Kalau diamati lagi dari hasil tes PISA 2018, maka menurut pengamat pendidikan Najelaa Shihab, skornya cenderung mengalami penurunan. Secara umum, menurut Najelaa, anak didik usia 15 tahun yang mencapai kompetensi literasi minimal hanya di kisaran 30% pada membaca, 29% pada matematika, dan 40% pada sains.
Artinya, kebanyakan anak didik kita hanya bisa membaca bacaan sederhana, tanpa bisa memahami maknanya. Menurut Laporan Bank Dunia dalam "The Promise of Education in Indonesia" (2020), anak Indonesia memang memiliki masa persekolahan (years of schooling) sampai 12,4 tahun, tetapi masa pembelajarannya (years of learning) hanya 7,8 tahun. Kinerja yang menurun ini dikonfirmasi juga oleh hasil Ujian Nasional pada saat itu.
Pendidikan kita sedang memasuki kondisi gawat darurat. Kita tidak bisa berdalih bahwa negara-negara lain juga mengalami penurunan akibat pandemi yang berkepanjangan sampai 2 tahun ini. Persoalannya, kondisi kita sudah di bawah sebelum pandemi, kemudian makin terpuruk sesudah dihantam pandemi ini. Masa depan anak didik kita yang juga menjadi masa depan bangsa ini akan menjadi kian suram bila kita semua tidak mengambil langkah serius dalam mengatasi masalah mutu pendidikan ini.

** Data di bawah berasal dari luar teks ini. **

-- ==== Sys2Proof/WellFormed.lean ====
section
/-!
DEFINITION. WellFormed.lean: the checks on what is written or transmitted. A command has no operand, so every command
is well formed (`30_encoding.md` R47, R55); a command word framed in a byte must be a 2-bit number; a transport request
of the core is one of the few of `20_memory.md` R38.
-/

namespace Sys2Proof

/-- Every command is well formed: no command takes an argument (R47). -/
def Instr.wf : Instr → Bool
  | .begin => true
  | .readTemperature => true
  | .readPressure => true
  | .reset => true

/-- A byte that frames a command word holds a 2-bit number: bits 7:2 are 0 (R47, R56; the framing is log 9). -/
def commandByteWf (b : Byte) : Bool := b.toNat < 4

/-- The requests the core ever issues, with the addresses it uses them on (R33, R38). -/
def Machine.TpRequest.issuedByCore : Machine.TpRequest → Bool
  | .readByte r => r == Config.addrChipId
  | .readWord16LE r => Machine.Coeff.all.any fun c => r == c.addr
  | .read24 r => r == Config.addrTempData || r == Config.addrPressureData
  | .writeByte r v => r == Config.addrSoftReset && v == Config.softResetValue
  | .tpSetup => true

end Sys2Proof
end

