-- ==== Sys2Proof/Machine/DeviceMap.lean ====
section
/-!
DEFINITION. Machine/DeviceMap.lean: the register map of the device, as far as the source fixes it, and the trace of each
command (`20_memory.md` R41, `44_commands.md` R101).
-/

namespace Sys2Proof.Machine

/-- How the core uses a row of the map. -/
inductive CoreAccess where
  | readByCore
  | writtenByCore
  | neverAccessed
  deriving DecidableEq, Repr

/-- One row of the map (R41). -/
structure DeviceRow where
  name : String
  first : RegAddr
  bytes : Nat
  access : CoreAccess
  deriving DecidableEq, Repr

/-- The register map (R41). -/
def deviceMap : List DeviceRow :=
  [⟨"DIG_T1..DIG_P9", 0x88#8, 24, .readByCore⟩,
   ⟨"CHIP_ID", 0xD0#8, 1, .readByCore⟩,
   ⟨"SOFT_RESET", 0xE0#8, 1, .writtenByCore⟩,
   ⟨"STATUS", 0xF3#8, 1, .neverAccessed⟩,
   ⟨"CTRL_MEAS", 0xF4#8, 1, .neverAccessed⟩,
   ⟨"CONFIG", 0xF5#8, 1, .neverAccessed⟩,
   ⟨"PRESSURE_DATA", 0xF7#8, 3, .readByCore⟩,
   ⟨"TEMP_DATA", 0xFA#8, 3, .readByCore⟩]

/-- An address lies in a row. -/
def DeviceRow.holds (row : DeviceRow) (a : Nat) : Bool :=
  decide (row.first.toNat ≤ a ∧ a < row.first.toNat + row.bytes)

/-- Every byte a request moves lies in a row with that access. Addresses are counted without a wrap, so a read that runs
past 0xFF lies in no row (DESIGN CHOICE, log 20). -/
def TpRequest.within (q : TpRequest) (access : CoreAccess) : Bool :=
  match q.reg with
  | none => true
  | some r =>
    deviceMap.any fun row =>
      row.access == access && row.holds r.toNat && row.holds (r.toNat + q.bytesMoved - 1)

/-- The twelve reads of CAL_LOAD (R101). -/
def calTrace : List TpRequest := Coeff.all.map fun c => .readWord16LE c.addr

/-- The requests of a command on its success path, in issue order (R101). -/
def successTrace (chipIdCheck : Bool) (i : Instr) : List TpRequest :=
  match i with
  | .begin => .tpSetup :: (if chipIdCheck then .readByte Config.addrChipId :: calTrace else calTrace)
  | .readTemperature => [.read24 Config.addrTempData]
  | .readPressure => [.read24 Config.addrTempData, .read24 Config.addrPressureData]
  | .reset => [.writeByte Config.addrSoftReset Config.softResetValue]

end Sys2Proof.Machine
end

Kebetulan saat ini pemerintah sedang menyiapkan perubahan UU Sistem Pendidikan Nasional yang memang sudah ketinggalan jaman. Terbit tahun 2003 dan efektif tahun 2005, UU Sisdiknas ini konon akan diganti dengan sekaligus mengkonsolidasikan dua UU lainnya, yaitu UU Nomor 14/2005 tentang Guru dan Dosen dan UU Nomor 12/2012 tentang Pendidikan Tinggi. Niat yang sangat mulia dan ambisius, tetapi kita semua perlu mendukungnya dengan terlibat secara aktif menguji dari semua aspek agar landasan hukum yang penting di sektor pendidikan ini dapat berjalan efektif dalam mengatasi berbagai masalah pendidikan kita saat ini.
Senyampang para wakil rakyat dan pemerintah sedang berkutat "mengunyah" pasal demi pasal RUU Sisdiknas tersebut, ada baiknya kita semua memberikan usulan yang konstruktif ke dalam prosesnya. Ada dua hal yang perlu diperhatikan dalam sektor pendidikan kita yang saat ini relatif masih tercecer, sehingga mungkin saja menjadi penyebab kinerja pendidikan kita hanya jalan di tempat.
Pertama, kompetensi guru dan tenaga kependidikan yang kurang dijaga proses peningkatannya. Program uji kompetensi guru yang direncanakan berjalan rutin sejak 2012, akhirnya dihentikan pada 2015; kecuali untuk wilayah DKI Jakarta yang masih dijalankan pada 2019 untuk seluruh guru. Uji kompetensi dan pelatihan profesi berkelanjutan (continuous professional development) adalah dua mata uang yang saling berkaitan. Pelatihan tanpa mengukur kekurangan setiap guru itu seperti menebak kucing dalam karung: sama meongnya tapi tidak tahu kondisi sebenarnya.